Breaking Free of the Grid

SigOpt is a software as a service optimization platform that accelerates modeling and industrial processes. Scientists across industries face challenging optimization problems. Data scientists building predictive models to classify images, financial analysts building trading models, and industrial engineers building complex systems like airplane wings all need to optimize the performance of a model or process that has numerous input parameters and is expensive to test. In this post, we review the history of some of the tools implemented within SigOpt, and then we discuss the original solution to this black box optimization problem, known as full factorial experiments or grid search.  Finally, we compare both naive and intelligent grid-based strategies to the latest advances in Bayesian optimization, delivered via the SigOpt platform.

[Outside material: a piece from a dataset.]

-- ==== Sys2Proof/Machine/Dispatch.lean ====
section
/-! DEFINITION. Machine/Dispatch.lean: the meaning of every command, one arm per row of the operation table. -/

namespace Sys2Proof.Machine

open Sys2Proof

The Mathematical and Statistical Foundations of SigOpt

The recent advances that power SigOpt have built upon generations of prior research: most substantially, reproducing kernel Hilbert space theory began more than 100 years, although one could argue that the theory was not fully developed until roughly 60 years ago (see also this classic text, starting at chapter III.4).  The separate development of the topic within spatial statistics can be dated back precisely to 1951 though the formal theory involving Gaussian processes was not developed until at least the mid-1960s, and the connection between the two fields was later realized in 1970.  Other parts of our blog have discussed interpreting Gaussian processes (here, here and here) and, for the truly interested reader, chapter 1 of my book provides a more comprehensive retrospective on the development of this theory.

Given this long mathematical and statistical history, it may be somewhat surprising that the earliest well-known instances of the use of Gaussian processes in a Bayesian optimization framework were documented within the USSR by this early 1970s conference report.  In fact, the real adoption of Gaussian process-backed optimization (also called kriging metamodel optimization) seems to have only begun subsequent to the 1998 development of expected improvement (discussed more simply in slides I picked up from grad school).  Since then, there has been an explosion of research (including outside Gaussian processes) which SigOpt is continually surveying to update our own software and provide the best possible experience for our customers in an easy-to-use API.  Our posters at ICML 2016 workshops discuss our hierarchical comparison methodology for simultaneously analyzing multiple optimization techniques within our quality assurance framework.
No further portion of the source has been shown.